/-- Bytes of a slot buffer. -/
def Flow.buffer (f : Flow) : Nat := 12 * f.symbols * f.rbs * f.pitch

/-- Bytes that a grid stages (R386). -/
def Flow.staging (f : Flow) : Nat := 96 * f.symbols * f.rbs * (12 * f.records)

/-- ns of one slot of a numerology. -/
def slotNs (mu : Nat) : Nat := 1000000 / 2 ^ mu

/-- What the flows of one grid agree in (R386). -/
def Flow.agrees (a b : Flow) : Bool :=
  a.w = b.w && a.mu = b.mu && a.rbs = b.rbs && a.symbols = b.symbols && a.early = b.early && a.late = b.late &&
    a.antennas = b.antennas

/-- A flow of a grid. -/
def State.gridFlows (s : State) (g : Nat) : List Flow := (s.flows.map Prod.snd).filter fun f => f.grid = g

/-- The grid of a destination. -/
def State.gridAt (s : State) (dst : Nat) : Option Nat := (List.find? (fun e : Nat × Grid => e.2.dst = dst) s.grids).map Prod.fst

/-- FH_GRID_g.active in line with the grid. -/
def State.showGrid (s : State) (g : Nat) : State := s.setFld (rk .FH_GRID 0 g) 63 1 (flagNat (Tab.find? s.grids g).isSome)

/-! ### Times (R389) -/

/-- The frame number nearest to the arrival whose low 8 bits are `id`; a tie goes to the lower. -/
def nearestFrame (off t id : Nat) : Nat :=
  let base := (t + 10000000 - off) / 10000000 - 1
  let r := (id + 256 - base % 256) % 256
  let hi := base + r
  if hi < 256 then hi
  else
    let lo := hi - 256
    if t - (off + 10000000 * lo) ≤ off + 10000000 * hi - t then lo else hi

/-- Slots of a frame. -/
def frameSlots (mu : Nat) : Nat := 10 * 2 ^ mu

/-- Start of a symbol of a full slot index (R387, R389). -/
def symTime (off mu n sym : Nat) : Nat :=
  let k := n % frameSlots mu
  off + 10000000 * (n / frameSlots mu) + symStart mu (k / 2 ^ mu) (k % 2 ^ mu) sym

/-- Frame offset in force. -/
def State.frameOff (s : State) : Nat := tickOffset s.tickCfg

/-- Has the counter passed the late bound of a symbol (R391)? -/
def State.symLate (s : State) (f : Flow) (n sym : Nat) : Bool := decide (symTime s.frameOff f.mu n sym + f.late < s.now)

/-- The last slot whose late bound for a symbol has passed; none before the first. -/
def State.lastLate (s : State) (f : Flow) (sym : Nat) : Option Nat :=
  let x := s.now - s.frameOff
  let n := x / 10000000 * frameSlots f.mu + x % 10000000 / 1000000 * 2 ^ f.mu + x % 1000000 / slotNs f.mu
  ([n + 1, n, n - 1, n - 2, n - 3].find? fun k => s.symLate f k sym)

/-! ### CELL_CONFIG -/

/-- The flow that a CELL_CONFIG SET names; its grid is still to be chosen. -/
def State.flowArg (s : State) (mb : Nat) : Flow :=
  ⟨s.pay mb 3 1, s.pay mb 4 2, s.pay mb 6 1, s.pay mb 7 1, s.pay mb 8 8, s.pay mb 16 2, s.pay mb 18 1, s.pay mb 20 4, s.pay mb 24 4,
    s.pay mb 28 2, s.pay mb 30 2, 0, none⟩

/-- CELL_CONFIG's table row. -/
def cmdCell : Cmd :=
  { Cmd.fixed 0x41 10 32 [(0, 19), (20, 12)] with bad := fun s mb =>
      (if s.pay mb 2 1 < 2 then [] else [2]) ++ if s.pay mb 2 1 = 0 then s.payAddrBad mb 8 else [] }

/-- A flow's staged samples discarded and the flow removed; a grid without flows ceases (R386). -/
def State.dropFlow (s : State) (k : Nat) : State :=
  match Tab.find? s.flows k with
  | none => s
  | some f =>
    let s := { s with flows := Tab.del s.flows k }
    if (s.gridFlows f.grid).isEmpty then
      let s := match Tab.find? s.grids f.grid, s.slotOf f.dst with
        | some g, some c => if g.claim.isSome then s.slotFill c.1 c.2 false else s
        | _, _ => s
      { s with grids := Tab.del s.grids f.grid }.showGrid f.grid
    else
      { s with grids := Tab.modify s.grids f.grid fun g => { g with staged := g.staged.filter fun p => p.ant ≠ f.antenna } }

/-- Ranges of a SET (R361, R362, R386). -/
def State.cellLimit (s : State) (mb : Nat) : Option Err :=
  let f := s.flowArg mb
  if 1024 ≤ s.pay mb 0 2 then some (msLimit, 64)
  else if 2 ≤ f.port then some (msLimit, 67)
  else if f.w = 0 || 16 < f.w then some (msLimit, 70)
  else if 4 < f.mu then some (msLimit, 71)
  else if f.rbs = 0 || 273 < f.rbs then some (msLimit, 80)
  else if f.symbols = 0 || 14 < f.symbols then some (msLimit, 82)
  else if f.late < f.early || slotNs f.mu < f.late then some (msLimit, 88)
  else if f.antennas < f.antenna + 1 then some (msLimit, 92)
  else if !s.reaches f.dst (2 * f.buffer) true then some (msAddr, 72)
  else none

/-- Does a SET clash with the other flows (R386)? -/
def State.cellBusy (s : State) (f : Flow) : Bool :=
  s.flows.any fun e =>
    (e.2.port = f.port && e.2.eaxc = f.eaxc) || (e.2.dst = f.dst && (!e.2.agrees f || e.2.antenna = f.antenna))

/-- The grid a flow joins, or a new one: the lowest free number. -/
def State.gridFor (s : State) (dst : Nat) : Option Nat :=
  match s.gridAt dst with
  | some g => some g
  | none => (List.range 64).find? fun g => (Tab.find? s.grids g).isNone

/-- A new grid: symbols whose late bound has passed count as past. -/
def State.newGrid (s : State) (g : Nat) (f : Flow) : State :=
  let past := if s.timeSet? then (List.range f.symbols).filterMap fun y => (s.lastLate f y).map fun n => (n, y) else []
  let s := { s with grids := Tab.put s.grids g ⟨f.dst, [], past, none, []⟩ }
  (s.setReg (rk .FH_GRID 0 g) 0).setReg (rk .FH_GRID_DST 0 g) (BitVec.ofNat 64 f.dst)

/-- CELL_CONFIG_SET (R386): a flow that exists is replaced. -/
def execCellConfigSet (mb : Nat) (s : State) : Res :=
  .next (s.mbRow mb cmdCell (s.pay mb 2 1 ≠ 1) fun s =>
    match s.cellLimit mb with
    | some e => s.fails e.1 e.2
    | none =>
      let k := s.pay mb 0 2
      let f := s.flowArg mb
      let t := s.dropFlow k
      if t.cellBusy f then s.fails msBusy 0
      else
        match t.gridFor f.dst with
        | none => s.fails msLimit 72
        | some g =>
          let fresh := (Tab.find? t.grids g).isNone
          let sum := (t.grids.map fun e => match t.gridFlows e.1 with | x :: _ => x.staging | [] => 0).sum
          if fresh && decide (2 ^ 28 < sum + f.staging) then s.fails msLimit 72
          else
            let t := if fresh then t.newGrid g f else t
            ({ t with flows := Tab.put t.flows k { f with grid := g } }.showGrid g).ends)

/-- CELL_CONFIG_CLEAR (R386). -/
def execCellConfigClear (mb : Nat) (s : State) : Res :=
  .next (s.mbRow mb cmdCell (s.pay mb 2 1 ≠ 0) fun s =>
    if 1024 ≤ s.pay mb 0 2 then s.fails msLimit 64 else (s.dropFlow (s.pay mb 0 2)).ends)

/-! ### Frames (R384, R385) -/

/-- A number of `n` bytes in wire order at byte `o`. -/
def beAt (bs : List Byte) (o n : Nat) : Nat := ((bs.drop o).take n).foldl (fun a b => 256 * a + b.toNat) 0

/-- One section of a U-plane message: its symbol's increments so far, first PRB, PRBs, wire width, and its PRBs' bytes. -/
structure Sect where
  inc : Nat
  start : Nat
  count : Nat
  width : Nat
  data : List Byte
  deriving DecidableEq, Repr

/-- Bytes of one PRB on the wire: its exponent byte and 24 integers of `w` bits. -/
def prbBytes (w : Nat) : Nat := 1 + 3 * w

/-- The sections of a message's body; none where check 2 fails. `flow` gives the resource blocks that a count of 0 stands
for, and the width under static compression. -/
def sections (static : Bool) (flow : Nat × Nat) : Nat → Nat → List Byte → Option (List Sect)
  | 0, _, _ => none
  | fuel + 1, inc, bs =>
    if bs.isEmpty then some []
    else
      let h := beAt bs 0 4
      let rb := bitOf h 19
      let inc := inc + bitsOf h 18 1
      let n := if h % 256 = 0 then flow.1 else h % 256
      let c := beAt bs 4 1
      let hdr := if static then 4 else 6
      let w := if static then flow.2 else if c / 16 = 0 then 16 else c / 16
      let len := n * prbBytes w
      if rb || (!static && c % 16 ≠ 1) || bs.length < hdr + len then none
      else (sections static flow fuel inc (bs.drop (hdr + len))).map (⟨inc, bitsOf h 8 10, n, w, (bs.drop hdr).take len⟩ :: ·)

/-- Does a section of the body of a message that no flow takes fail check 2? Its lengths follow from udCompHdr and a numPrb that is
not 0; the sections past one whose length no flow tells are not looked at (log 18). -/
def strayBad (static : Bool) : Nat → List Byte → Bool
  | 0, _ => false
  | fuel + 1, bs =>
    if bs.isEmpty then false
    else
      let h := beAt bs 0 4
      let c := beAt bs 4 1
      let len := 6 + h % 256 * prbBytes (if c / 16 = 0 then 16 else c / 16)
      if bitOf h 19 then true
      else if static then false
      else if c % 16 ≠ 1 then true
      else if h % 256 = 0 then false
      else if bs.length < len then true
      else strayBad static fuel (bs.drop len)

/-- What a U-plane frame says: eAxC id, sequence id, frame, subframe, slot, symbol, and the body of its sections. -/
structure UMsg where
  eaxc : Nat
  seq : Nat
  frame : Nat
  subframe : Nat
  slot : Nat
  sym : Nat
  body : List Byte
  deriving DecidableEq, Repr

/-- Check 2 of R385 on a frame's headers. -/
def parseFrame (mac : Nat) (bs : List Byte) : Option UMsg :=
  let o := if beAt bs 12 2 = 0x8100 then 18 else 14
  let size := beAt bs (o + 2) 2
  let b0 := beAt bs o 1
  let u := o + 8
  let ids := beAt bs (u + 1) 3
  let m : UMsg := ⟨beAt bs (o + 4) 2, beAt bs (o + 6) 1, ids / 2 ^ 16, bitsOf ids 12 4, bitsOf ids 6 6, ids % 64,
    (bs.drop (u + 4)).take (size - 8)⟩
  if decide (9216 < bs.length) || beAt bs 0 6 ≠ mac || beAt bs (o - 2) 2 ≠ 0xAEFE || b0 / 16 ≠ 1 || b0 % 2 ≠ 0 ||
      beAt bs (o + 1) 1 ≠ 0 || !bitOf (beAt bs (o + 7) 1) 7 || decide (size < 8) || decide (bs.length < o + 4 + size) ||
      beAt bs u 1 / 16 ≠ 1 || decide (9 < m.subframe) || decide (13 < m.sym) then none
  else some m

/-- Bits `[w]` of a wire string from bit `i`, most significant first, as a two's-complement integer. -/
def wireInt (bs : List Byte) (i w : Nat) : Int :=
  let b := (bs.drop (i / 8)).take 4
  let x := beAt b 0 4 * 2 ^ (8 * (4 - b.length))
  let v := x / 2 ^ (32 - i % 8 - w) % 2 ^ w
  if v < 2 ^ (w - 1) then v else (v : Int) - 2 ^ w

/-- The PRBs that a section places for a flow: those below its resource blocks. -/
def Sect.prbs (x : Sect) (f : Flow) (slot sym : Nat) : List Prb :=
  if f.symbols ≤ sym + x.inc then []
  else
    ((List.range x.count).filter fun i => decide (x.start + i < f.rbs)).map fun i =>
      let b := (x.data.drop (i * prbBytes x.width)).take (prbBytes x.width)
      ⟨slot, sym + x.inc, f.antenna, x.start + i, beAt b 0 1 % 16,
        (List.range 24).map fun k => wireInt (b.drop 1) (k * x.width) x.width⟩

· · · ·

**PROBLEM REQUIREMENTS**.
Return, from the entries, each line that holds "whose".

**TASK SOLUTION**.
/-- The frame number nearest to the arrival whose low 8 bits are `id`; a tie goes to the lower. -/
/-- The last slot whose late bound for a symbol has passed; none before the first. -/
/-- A new grid: symbols whose late bound has passed count as past. -/
not 0; the sections past one whose length no flow tells are not looked at (log 18). -/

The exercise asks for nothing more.